-- ==== Sys2Proof/Machine/Calib.lean ====
section
/-!
DEFINITION. Calibration of the placers and of the converter, and the converter's groups (R228 to R252).
-/
namespace Sys2Proof.Machine
open Sys2Proof

/-! ### Records in the boot records area (R406, R526, R542) -/

/-- The MRAM offset of copy A or B of a kind of record: 0 accounting, 1 lifetime, 2 copy journal, 3 discovery. -/
def recordPlace (kind : Nat) (copyB : Bool) : Nat := 0xFC0000 + (Config.recordPage % 48 + 2 * kind + copyB.toNat) * 0x1000

/-- A record sealed with the CRC-32 of R126 over what precedes it. -/
def sealRecord (b : List Byte) : List Byte := b ++ leBytes 4 (crc32 b).toNat

/-- A record of `n` bytes is whole: its MAGIC and its CRC are right. -/
def recordValid (magic : Nat) (n : Nat) (b : List Byte) : Bool :=
  beVal (slice b 0 4) = magic && leVal (slice b (n - 4) 4) = (crc32 (b.take (n - 4))).toNat

/-- The two copies of a record, read as the device's own reads. -/
def readCopies (kind n : Nat) (s : State) : State × Option (List Byte) × Option (List Byte) :=
  let (s, a) := mramRead (recordPlace kind false) n s
  let (s, b) := mramRead (recordPlace kind true) n s
  (s, a, b)

/-- Of two copies, the valid one with the higher RSEQ, and whether it is copy B. -/
def newerCopy (magic n : Nat) (a b : Option (List Byte)) : Option (List Byte × Bool) :=
  let ok := fun (x : Option (List Byte)) => match x with | some l => recordValid magic n l | none => false
  let rseq := fun (x : Option (List Byte)) => leVal (slice (x.getD []) 4 4)
  match ok a, ok b with
  | false, false => none
  | true, false => a.map (·, false)
  | false, true => b.map (·, true)
  | true, true => if rseq a < rseq b then b.map (·, true) else a.map (·, false)

/-- The calibration state changed. -/
def updCal (s : State) (f : CalState → CalState) : State := { s with cal := f s.cal }

/-! ### Tables and their age (R236, R237, R249) -/

/-- The die temperature. -/
def dieTemp (s : State) : Fl := ofHalf (s.get pgADC F.ADC_DIETEMP_TEMP)

/-- A bank is calibrated (R236): its tables are of a run or stored, made at most 60 s ago, within 10 °C of the present die. -/
def calibrated (s : State) (b : Nat) : Bool :=
  s.get pgCAL F.CAL_BANKSTAT_SRC b ≠ 0 &&
  (match s.cal.madeAt.getD b none with | some t => s.time.ft ≤ t + 60 * secUnits | none => false) &&
  decide (abs ((dieTemp s).val - signed 8 (s.get pgCAL F.CAL_BANKSTAT_TEMP b)) ≤ 10)

/-- A bank's CALIB brought up to date; a change from 1 to 0 sets STALE (R236). -/
def calRefresh (s : State) (b : Nat) : State :=
  let was := s.flag pgCAL F.CAL_BANKSTAT_CALIB b
  let now := calibrated s b
  let s := s.set pgCAL F.CAL_BANKSTAT_CALIB now.toNat b
  s.evtIf (was && !now) pgCAL 3

/-- A bank's tables made now, from a source (R236, R248). -/
def tablesMade (b src temp : Nat) (s : State) : State :=
  let s := (s.set pgCAL F.CAL_BANKSTAT_SRC src b).set pgCAL F.CAL_BANKSTAT_TEMP temp b
  calRefresh (updCal s fun c => { c with madeAt := c.madeAt.set b (some s.time.ft) }) b

/-- The die temperature as BANKSTAT holds it: whole °C. -/
def dieByte (s : State) : Nat := toField 8 (clampInt (-128) 127 (openRound 700 (dieTemp s).val))

/-- A bank's tables in force, made at an FT. -/
def tablesLoad (b t : Nat) (l : List TapTab) (s : State) : State :=
  updCal s fun c => { c with tabs := ((bankPins b).zip l).foldl (fun m (i, x) => amSet m i x) c.tabs, madeAt := c.madeAt.set b (some t) }

/-- The MRAM offset of a bank's calibration record (R237). -/
def calPlace (b : Nat) : Nat := 0xFC0000 + (Config.recordPage % 48 + 8 + b) * 0x1000

/-- The bytes of a bank's record (R237): MAGIC "CZCT", bank, die temperature, two zeros, the FT of the run in 2^-16 ns, and for each of the 36 placers
its 16 remapping entries and 32 widths; the layout is the model's (DESIGN CHOICE, notes/assumptions/88.md). -/
def calBytes (b temp t : Nat) (l : List TapTab) : List Byte :=
  sealRecord (beBytes 4 0x435A4354 ++ leBytes 1 b ++ leBytes 1 temp ++ [0, 0] ++ leBytes 16 t ++
    l.flatMap fun x => x.remap.flatMap (leBytes 1) ++ x.width.flatMap (leBytes 2))

/-- A bank's record written to the boot records area (R237, R421). -/
def calStore (b temp : Nat) (l : List TapTab) (s : State) : State := internalProg (calPlace b) (calBytes b temp s.time.ft l) s

/-- The tables of a record's bytes. -/
def calTables (r : List Byte) : List TapTab :=
  (List.range 36).map fun j =>
    let o := 24 + 80 * j
    ⟨(List.range 16).map fun i => fieldAt r (o + i) 1, (List.range 32).map fun i => fieldAt r (o + 16 + 2 * i) 2⟩

/-- The stored tables of a bank, loaded by a warm start where a valid record exists (R237). -/
def storedBank (b : Nat) (s : State) : State :=
  match mramRead (calPlace b) 2908 s with
  | (s, some r) =>
    if !recordValid 0x435A4354 2908 r then s
    else calRefresh ((s.set pgCAL F.CAL_BANKSTAT_SRC 1 b).set pgCAL F.CAL_BANKSTAT_TEMP (fieldAt r 5 1) b |> tablesLoad b (fieldAt r 8 16) (calTables r)) b
  | (s, none) => s

/-! ### Runs (R229 to R235) -/

/-- `CAL.STAT` brought up to date. -/
def calStat (s : State) : State :=
  match s.cal.run with
  | some r => s.setReg pgCAL 0x050 (BitVec.ofNat 32 (1 + r.bank * 16 + r.windows * 256))
  | none => s.setReg pgCAL 0x050 0

/-- A run of a bank begun (R235). -/
def calBegin (b : Nat) (s : State) : State := calStat (updCal s fun c => { c with run := some { bank := b } })

/-- The run in progress ended; a request that waits begins (R235). -/
def calOver (s : State) : State :=
  let s := updCal s fun c => { c with run := none }
  match s.cal.waiting with
  | b :: t => calBegin b (updCal s fun c => { c with waiting := t })
  | [] => calStat s

/-- A run requested (R235, R247): CAL in RUN begins it, or it waits for the run in progress, two of one bank merged. -/
def calRequest (b : Nat) (s : State) : State :=
  if !inRun s pgCAL then s
  else if s.cal.run.isSome then (if s.cal.waiting.contains b then s else updCal s fun c => { c with waiting := c.waiting ++ [b] })
  else calBegin b s

/-- A bank takes part in periodic and temperature-triggered runs: its bit of BANKEN is 1 and its domain is on (R235). -/
def calTakes (s : State) (b : Nat) : Bool :=
  s.get pgCAL F.CAL_CTL_BANKEN / 2 ^ b % 2 = 1 && domainOn s (if b < 2 then 12 else 13)

/-- CAL_RUN_START: the turn of R235, or the temperature trigger of a bank. -/
def calRunStart (trigger : Option Nat) (s : State) : State :=
  if !s.flag pgCAL F.CAL_CTL_AUTO ∨ !inRun s pgCAL then s
  else match trigger with
    | none =>
      let t := s.cal.turn
      match [t + 1, t + 2, t + 3, t + 4].find? fun b => calTakes s (b % 4) with
      | some b => calRequest (b % 4) (updCal s fun c => { c with turn := b % 4 })
      | none => s
    | some b =>
      let lim := s.get pgCAL F.CAL_TEMPTRIG
      let moved := abs ((dieTemp s).val - signed 8 (s.get pgCAL F.CAL_BANKSTAT_TEMP b))
      if lim ≠ 0 ∧ (lim : Rat) < moved ∧ calTakes s b then calRequest b s else s

/-- A run abandoned (R233, R247): the tables in force stay. -/
def calAbandon (s : State) : State :=
  if s.cal.run.isNone then s
  else
    let s := if s.cal.window then calBreak s else s
    calOver (s.evt pgCAL 2)

/-- CAL has left RUN: a run in progress is abandoned and none waits (R247). -/
def calLeft (s : State) : State :=
  if inRun s pgCAL then s else calAbandon (updCal s fun c => { c with waiting := [] })

/-- A run rejected (R230, R231): EVT.REJECT and, with a failing placer, fault HISTO with its pin. -/
def calReject (pin : Nat) (s : State) : State :=
  calOver (((s.bump pgCAL F.CAL_st_REJECTS).evt pgCAL 1).fault pgCAL 0x40 pin 0)

/-- The frame whose window this would be is followed by the gap of R59 or R60. -/
def afterGap (s : State) : Bool :=
  s.time.gapM.isSome ||
  (match s.time.ended with
   | some (_, t) => 0 < s.time.fn && fsOf s (s.time.fn - 1) < t && t ≤ fsOf s s.time.fn
   | none => false)

/-- The LATCH pins that a bank's window waits for (R232): those of the groups of its ports that are not OFF, and its own with EN 1. -/
def relevantLatch (s : State) (b g : Nat) : Bool :=
  (g / 4 = b && s.flag pgEDGE F.EDGE_LATCFG_EN g) ||
  (List.range 16).any fun k => s.get (pgSTD (16 * b + k)) F.HDR_REQ_MODE ≠ 0 && portGroup s (16 * b + k) = g

/-- A (R232): the instant in 1/16 ns at which a bank's window opens in the frame that follows FS(N+1), the frame start last fired. -/
def windowAt (s : State) (b : Nat) : Nat :=
  let ends := (List.range 16).filterMap fun g =>
    if relevantLatch s b g then
      let v := latchCfg s g (s.time.seq - 1)
      some (onGrid (latchRat s g (s.time.fn - 1) (s.time.seq - 1)) + if latchEn v then latchPulseLen v else 0)
    else none
  ends.foldl max (s.time.fsGrid / 4096) + s.get pgCAL F.CAL_WINGUARD_GUARD * 16

/-- A window cannot open in this frame (R233). -/
def windowDeferred (s : State) (b : Nat) : Bool :=
  let a := windowAt s b
  ((List.range 16).any fun k =>
    let q := 16 * b + k
    let p := strand s q
    p.kind = 5 && (p.rdm = .listening || (p.rdm = .sending && !s.flag (pgSTD q) F.STD_RDMCTL_BCAST && p.packetEnd < a + 256000))) ||
  fsOf s (s.time.fn + 1) ≤ (a + 256000) * 4096 + leadUnits s ||
  afterGap s || !domainOn s (if b < 2 then 12 else 13)

/-- CAL_WINDOW_OPEN (R231 to R233): the bank's one window of this frame opens at A, or the frame is deferred; the apply window loads the new tables.
Before output enable no frame has a window. -/
def windowOpen (s : State) : State :=
  match s.cal.run with
  | none => s
  | some r =>
    let q := some s.time.seq
    let t := windowAt s r.bank
    if s.cal.window ∨ (r.windows = 63 ∧ r.tables.isNone) ∨ !s.boot.outEn ∨ s.time.gapM.isSome ∨ r.frame = q ∨ t + 256000 ≤ now16 s then s
    else if windowDeferred s r.bank then
      let s := s.bump pgCAL F.CAL_st_DEFERRED
      if 256 ≤ r.defers + 1 then calAbandon s
      else updCal s fun c => { c with run := some { r with defers := r.defers + 1, frame := q } }
    else
      let s := updCal s fun c => { c with run := some { r with defers := 0, frame := q }, window := true, prev := c.tabs }
      let s := match r.tables with
        | some l => updCal s fun c => { c with tabs := ((bankPins r.bank).zip l).foldl (fun m (i, x) => amSet m i x) c.tabs }
        | none => s
      let s := (List.range 16).foldl (fun s k => updStrand s (16 * r.bank + k) fun k => { k with cal := true }) s
      refreshStrands ((bankPins r.bank).foldl (fun s i => updPin s i fun p => { p with window := some (t, t + 256000) }) s)

/-- A placer's hits in one window: at most the 750 edges launched into it (R229). -/
def windowHits (h : List Nat) : List Nat := if h.sum ≤ 750 then h.take 32 else []

/-- The logical widths of an apply window stand (R231): each from 20 ps to 110 ps of its window's hits. -/
def widthsStand (hits : List Nat) : Bool :=
  let n := ((List.range 16).map fun i => hits.getD i 0).sum
  0 < n && (List.range 16).all fun i => 20 * n ≤ 1000 * hits.getD i 0 && 1000 * hits.getD i 0 ≤ 110 * n

/-- CAL_WINDOW_CLOSE (R229 to R231): `hits` holds, for each of the bank's 36 placers, the hits of this window per physical tap, in the
apply window per logical tap. -/
def windowClose (hits : List (List Nat)) (s : State) : State :=
  match s.cal.run with
  | none => s
  | some r =>
    if !s.cal.window then s
    else
      let b := r.bank
      let hits := hits.map windowHits
      let fails := (List.range 36).filter fun j => !widthsStand (hits.getD j [])
      let good := r.tables.isNone || fails.isEmpty
      -- tables that do not stand are restored before the window closes
      let s := if good then s else updCal s fun c => { c with tabs := c.prev }
      let s := (windowShut false s).bump pgCAL F.CAL_st_WINDOWS
      match r.tables with
      | none =>
        let add := (List.range 36).map fun j => (List.range 32).map fun k => (r.hits.getD j []).getD k 0 + (hits.getD j []).getD k 0
        calStat (updCal s fun c => { c with run := some { r with windows := r.windows + 1, hits := add, defers := 0 } })
      | some l =>
        if !good then calReject ((bankPins b).getD (fails.headD 0) 0) s
        else
          let temp := dieByte s
          let s := tablesMade b 2 temp (((calStore b temp l s).bump pgCAL F.CAL_st_RUNS).evt pgCAL 0)
          calOver s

◆ ◆ ◆ ◆

**Your objective**
From the line containing "s.get pgCAL F.CAL_CTL_BANKEN" down to the line containing "let moved := abs" in the material above, reproduce every line exactly, including the two end lines.

**Answer space**
  s.get pgCAL F.CAL_CTL_BANKEN / 2 ^ b % 2 = 1 && domainOn s (if b < 2 then 12 else 13)

/-- CAL_RUN_START: the turn of R235, or the temperature trigger of a bank. -/
def calRunStart (trigger : Option Nat) (s : State) : State :=
  if !s.flag pgCAL F.CAL_CTL_AUTO ∨ !inRun s pgCAL then s
  else match trigger with
    | none =>
      let t := s.cal.turn
      match [t + 1, t + 2, t + 3, t + 4].find? fun b => calTakes s (b % 4) with
      | some b => calRequest (b % 4) (updCal s fun c => { c with turn := b % 4 })
      | none => s
    | some b =>
      let lim := s.get pgCAL F.CAL_TEMPTRIG
      let moved := abs ((dieTemp s).val - signed 8 (s.get pgCAL F.CAL_BANKSTAT_TEMP b))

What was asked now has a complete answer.